Prompt =
Return exactly those lines of the material below that fall between the line holding "a s).opa = s.opa := rfl" and the line holding "a s).inFlight = s.inFlight := rfl", inclusive.
....
-- ==== Sys2Proof/Laws/State.lean ====
section
/-!
SUPPORT. What every update of the state does to every field, one lemma each, so that no later proof
unfolds a record update. The updates that depend on a test (`raiseFault`, `writeStatus`) have their
fields stated with that test.
-/
namespace Sys2Proof.Machine

section
variable (s : State)

/-! ### `writeRes0` -/

@[simp] theorem writeRes0_fault (r : Int) : (writeRes0 r s).fault = s.fault := rfl
@[simp] theorem writeRes0_cause (r : Int) : (writeRes0 r s).cause = s.cause := rfl
@[simp] theorem writeRes0_cmd (r : Int) : (writeRes0 r s).cmd = s.cmd := rfl
@[simp] theorem writeRes0_opa (r : Int) : (writeRes0 r s).opa = s.opa := rfl
@[simp] theorem writeRes0_opb (r : Int) : (writeRes0 r s).opb = s.opb := rfl
@[simp] theorem writeRes0_opc (r : Int) : (writeRes0 r s).opc = s.opc := rfl
@[simp] theorem writeRes0_res0 (r : Int) : (writeRes0 r s).res0 = bits 32 r := rfl
@[simp] theorem writeRes0_res1 (r : Int) : (writeRes0 r s).res1 = s.res1 := rfl
@[simp] theorem writeRes0_inFlight (r : Int) : (writeRes0 r s).inFlight = s.inFlight := rfl
@[simp] theorem writeRes0_held (r : Int) : (writeRes0 r s).held = s.held := rfl
@[simp] theorem writeRes0_inputs (r : Int) : (writeRes0 r s).inputs = s.inputs := rfl
@[simp] theorem writeRes0_replies (r : Int) : (writeRes0 r s).replies = s.replies := rfl

/-! ### `writeResults` -/

@[simp] theorem writeResults_fault (r0 r1 : Int) : (writeResults r0 r1 s).fault = s.fault := rfl
@[simp] theorem writeResults_cause (r0 r1 : Int) : (writeResults r0 r1 s).cause = s.cause := rfl
@[simp] theorem writeResults_cmd (r0 r1 : Int) : (writeResults r0 r1 s).cmd = s.cmd := rfl
@[simp] theorem writeResults_opa (r0 r1 : Int) : (writeResults r0 r1 s).opa = s.opa := rfl
@[simp] theorem writeResults_opb (r0 r1 : Int) : (writeResults r0 r1 s).opb = s.opb := rfl
@[simp] theorem writeResults_opc (r0 r1 : Int) : (writeResults r0 r1 s).opc = s.opc := rfl
@[simp] theorem writeResults_res0 (r0 r1 : Int) : (writeResults r0 r1 s).res0 = bits 32 r0 := rfl
@[simp] theorem writeResults_res1 (r0 r1 : Int) : (writeResults r0 r1 s).res1 = bits 32 r1 := rfl
@[simp] theorem writeResults_inFlight (r0 r1 : Int) : (writeResults r0 r1 s).inFlight = s.inFlight := rfl
@[simp] theorem writeResults_held (r0 r1 : Int) : (writeResults r0 r1 s).held = s.held := rfl
@[simp] theorem writeResults_inputs (r0 r1 : Int) : (writeResults r0 r1 s).inputs = s.inputs := rfl
@[simp] theorem writeResults_replies (r0 r1 : Int) : (writeResults r0 r1 s).replies = s.replies := rfl

/-! ### `reply` -/

@[simp] theorem reply_fault (r : Reply) : (reply r s).fault = s.fault := rfl
@[simp] theorem reply_cause (r : Reply) : (reply r s).cause = s.cause := rfl
@[simp] theorem reply_cmd (r : Reply) : (reply r s).cmd = s.cmd := rfl
@[simp] theorem reply_opa (r : Reply) : (reply r s).opa = s.opa := rfl
@[simp] theorem reply_opb (r : Reply) : (reply r s).opb = s.opb := rfl
@[simp] theorem reply_opc (r : Reply) : (reply r s).opc = s.opc := rfl
@[simp] theorem reply_res0 (r : Reply) : (reply r s).res0 = s.res0 := rfl
@[simp] theorem reply_res1 (r : Reply) : (reply r s).res1 = s.res1 := rfl
@[simp] theorem reply_inFlight (r : Reply) : (reply r s).inFlight = s.inFlight := rfl
@[simp] theorem reply_held (r : Reply) : (reply r s).held = s.held := rfl
@[simp] theorem reply_inputs (r : Reply) : (reply r s).inputs = s.inputs := rfl
@[simp] theorem reply_replies (r : Reply) : (reply r s).replies = r :: s.replies := rfl

/-! ### `startCommand` -/

@[simp] theorem startCommand_fault (w : Word) : (startCommand w s).fault = s.fault := rfl
@[simp] theorem startCommand_cause (w : Word) : (startCommand w s).cause = s.cause := rfl
@[simp] theorem startCommand_cmd (w : Word) : (startCommand w s).cmd = w := rfl
@[simp] theorem startCommand_opa (w : Word) : (startCommand w s).opa = s.opa := rfl
@[simp] theorem startCommand_opb (w : Word) : (startCommand w s).opb = s.opb := rfl
@[simp] theorem startCommand_opc (w : Word) : (startCommand w s).opc = s.opc := rfl
@[simp] theorem startCommand_res0 (w : Word) : (startCommand w s).res0 = s.res0 := rfl
@[simp] theorem startCommand_res1 (w : Word) : (startCommand w s).res1 = s.res1 := rfl
@[simp] theorem startCommand_inFlight (w : Word) : (startCommand w s).inFlight = some w := rfl
@[simp] theorem startCommand_held (w : Word) : (startCommand w s).held = s.held := rfl
@[simp] theorem startCommand_inputs (w : Word) : (startCommand w s).inputs = s.inputs := rfl
@[simp] theorem startCommand_replies (w : Word) : (startCommand w s).replies = s.replies := rfl

/-! ### `arrive` -/

@[simp] theorem arrive_fault (a : BusAccess) : (arrive a s).fault = s.fault := rfl
@[simp] theorem arrive_cause (a : BusAccess) : (arrive a s).cause = s.cause := rfl
@[simp] theorem arrive_cmd (a : BusAccess) : (arrive a s).cmd = s.cmd := rfl
@[simp] theorem arrive_opa (a : BusAccess) : (arrive a s).opa = s.opa := rfl
@[simp] theorem arrive_opb (a : BusAccess) : (arrive a s).opb = s.opb := rfl
@[simp] theorem arrive_opc (a : BusAccess) : (arrive a s).opc = s.opc := rfl
@[simp] theorem arrive_res0 (a : BusAccess) : (arrive a s).res0 = s.res0 := rfl
@[simp] theorem arrive_res1 (a : BusAccess) : (arrive a s).res1 = s.res1 := rfl
@[simp] theorem arrive_inFlight (a : BusAccess) : (arrive a s).inFlight = s.inFlight := rfl
@[simp] theorem arrive_held (a : BusAccess) : (arrive a s).held = s.held ++ [a] := rfl
@[simp] theorem arrive_inputs (a : BusAccess) : (arrive a s).inputs = s.inputs := rfl
@[simp] theorem arrive_replies (a : BusAccess) : (arrive a s).replies = s.replies := rfl

/-! ### `retire` -/

@[simp] theorem retire_fault : (retire s).fault = s.fault := rfl
@[simp] theorem retire_cause : (retire s).cause = s.cause := rfl
@[simp] theorem retire_cmd : (retire s).cmd = s.cmd := rfl
@[simp] theorem retire_opa : (retire s).opa = s.opa := rfl
@[simp] theorem retire_opb : (retire s).opb = s.opb := rfl
@[simp] theorem retire_opc : (retire s).opc = s.opc := rfl
@[simp] theorem retire_res0 : (retire s).res0 = s.res0 := rfl
@[simp] theorem retire_res1 : (retire s).res1 = s.res1 := rfl
@[simp] theorem retire_inFlight : (retire s).inFlight = none := rfl
@[simp] theorem retire_held : (retire s).held = s.held := rfl
@[simp] theorem retire_inputs : (retire s).inputs = s.inputs := rfl
@[simp] theorem retire_replies : (retire s).replies = .done :: s.replies := rfl

/-! ### `resetBlock` -/

@[simp] theorem resetBlock_fault : (resetBlock s).fault = State.reset.fault := rfl
@[simp] theorem resetBlock_cause : (resetBlock s).cause = State.reset.cause := rfl
@[simp] theorem resetBlock_cmd : (resetBlock s).cmd = State.reset.cmd := rfl
@[simp] theorem resetBlock_opa : (resetBlock s).opa = State.reset.opa := rfl
@[simp] theorem resetBlock_opb : (resetBlock s).opb = State.reset.opb := rfl
@[simp] theorem resetBlock_opc : (resetBlock s).opc = State.reset.opc := rfl
@[simp] theorem resetBlock_res0 : (resetBlock s).res0 = State.reset.res0 := rfl
@[simp] theorem resetBlock_res1 : (resetBlock s).res1 = State.reset.res1 := rfl
@[simp] theorem resetBlock_inFlight : (resetBlock s).inFlight = State.reset.inFlight := rfl
@[simp] theorem resetBlock_held : (resetBlock s).held = State.reset.held := rfl
@[simp] theorem resetBlock_inputs : (resetBlock s).inputs = s.inputs := rfl
@[simp] theorem resetBlock_replies : (resetBlock s).replies = s.replies := rfl

/-! ### `raiseFault` (60_exceptions.md R172) -/

@[simp] theorem raiseFault_fault (c : FaultCause) : (raiseFault c s).fault = true := by
  cases h : s.fault <;> simp [raiseFault, h]
@[simp] theorem raiseFault_cause (c : FaultCause) :
    (raiseFault c s).cause = if s.fault then s.cause else causeCode c := by
  cases h : s.fault <;> simp [raiseFault, h]
@[simp] theorem raiseFault_cmd (c : FaultCause) : (raiseFault c s).cmd = s.cmd := by
  cases h : s.fault <;> simp [raiseFault, h]
@[simp] theorem raiseFault_opa (c : FaultCause) : (raiseFault c s).opa = s.opa := by
  cases h : s.fault <;> simp [raiseFault, h]
@[simp] theorem raiseFault_opb (c : FaultCause) : (raiseFault c s).opb = s.opb := by
  cases h : s.fault <;> simp [raiseFault, h]
@[simp] theorem raiseFault_opc (c : FaultCause) : (raiseFault c s).opc = s.opc := by
  cases h : s.fault <;> simp [raiseFault, h]
@[simp] theorem raiseFault_res0 (c : FaultCause) : (raiseFault c s).res0 = s.res0 := by
  cases h : s.fault <;> simp [raiseFault, h]
@[simp] theorem raiseFault_res1 (c : FaultCause) : (raiseFault c s).res1 = s.res1 := by
  cases h : s.fault <;> simp [raiseFault, h]
@[simp] theorem raiseFault_inFlight (c : FaultCause) : (raiseFault c s).inFlight = s.inFlight := by
  cases h : s.fault <;> simp [raiseFault, h]
@[simp] theorem raiseFault_held (c : FaultCause) : (raiseFault c s).held = s.held := by
  cases h : s.fault <;> simp [raiseFault, h]
@[simp] theorem raiseFault_inputs (c : FaultCause) : (raiseFault c s).inputs = s.inputs := by
  cases h : s.fault <;> simp [raiseFault, h]
@[simp] theorem raiseFault_replies (c : FaultCause) : (raiseFault c s).replies = s.replies := by
  cases h : s.fault <;> simp [raiseFault, h]

/-! ### `writeStatus` (10_state.md R23) -/

@[simp] theorem writeStatus_fault (v : Word) :
    (writeStatus v s).fault = (s.fault && !v.getLsbD 0) := by
  cases h : v.getLsbD 0 <;> simp only [writeStatus, h] <;> simp
@[simp] theorem writeStatus_cause (v : Word) :
    (writeStatus v s).cause = if v.getLsbD 0 then 0#4 else s.cause := by
  cases h : v.getLsbD 0 <;> simp only [writeStatus, h] <;> simp
@[simp] theorem writeStatus_cmd (v : Word) : (writeStatus v s).cmd = s.cmd := by
  cases h : v.getLsbD 0 <;> simp only [writeStatus, h] <;> simp
@[simp] theorem writeStatus_opa (v : Word) : (writeStatus v s).opa = s.opa := by
  cases h : v.getLsbD 0 <;> simp only [writeStatus, h] <;> simp
@[simp] theorem writeStatus_opb (v : Word) : (writeStatus v s).opb = s.opb := by
  cases h : v.getLsbD 0 <;> simp only [writeStatus, h] <;> simp
@[simp] theorem writeStatus_opc (v : Word) : (writeStatus v s).opc = s.opc := by
  cases h : v.getLsbD 0 <;> simp only [writeStatus, h] <;> simp
@[simp] theorem writeStatus_res0 (v : Word) : (writeStatus v s).res0 = s.res0 := by
  cases h : v.getLsbD 0 <;> simp only [writeStatus, h] <;> simp
@[simp] theorem writeStatus_res1 (v : Word) : (writeStatus v s).res1 = s.res1 := by
  cases h : v.getLsbD 0 <;> simp only [writeStatus, h] <;> simp
@[simp] theorem writeStatus_inFlight (v : Word) : (writeStatus v s).inFlight = s.inFlight := by
  cases h : v.getLsbD 0 <;> simp only [writeStatus, h] <;> simp
@[simp] theorem writeStatus_held (v : Word) : (writeStatus v s).held = s.held := by
  cases h : v.getLsbD 0 <;> simp only [writeStatus, h] <;> simp
@[simp] theorem writeStatus_inputs (v : Word) : (writeStatus v s).inputs = s.inputs := by
  cases h : v.getLsbD 0 <;> simp only [writeStatus, h] <;> simp
@[simp] theorem writeStatus_replies (v : Word) : (writeStatus v s).replies = s.replies := by
  cases h : v.getLsbD 0 <;> simp only [writeStatus, h] <;> simp

end

end Sys2Proof.Machine
end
....
The answer =
@[simp] theorem arrive_opa (a : BusAccess) : (arrive a s).opa = s.opa := rfl
@[simp] theorem arrive_opb (a : BusAccess) : (arrive a s).opb = s.opb := rfl
@[simp] theorem arrive_opc (a : BusAccess) : (arrive a s).opc = s.opc := rfl
@[simp] theorem arrive_res0 (a : BusAccess) : (arrive a s).res0 = s.res0 := rfl
@[simp] theorem arrive_res1 (a : BusAccess) : (arrive a s).res1 = s.res1 := rfl
@[simp] theorem arrive_inFlight (a : BusAccess) : (arrive a s).inFlight = s.inFlight := rfl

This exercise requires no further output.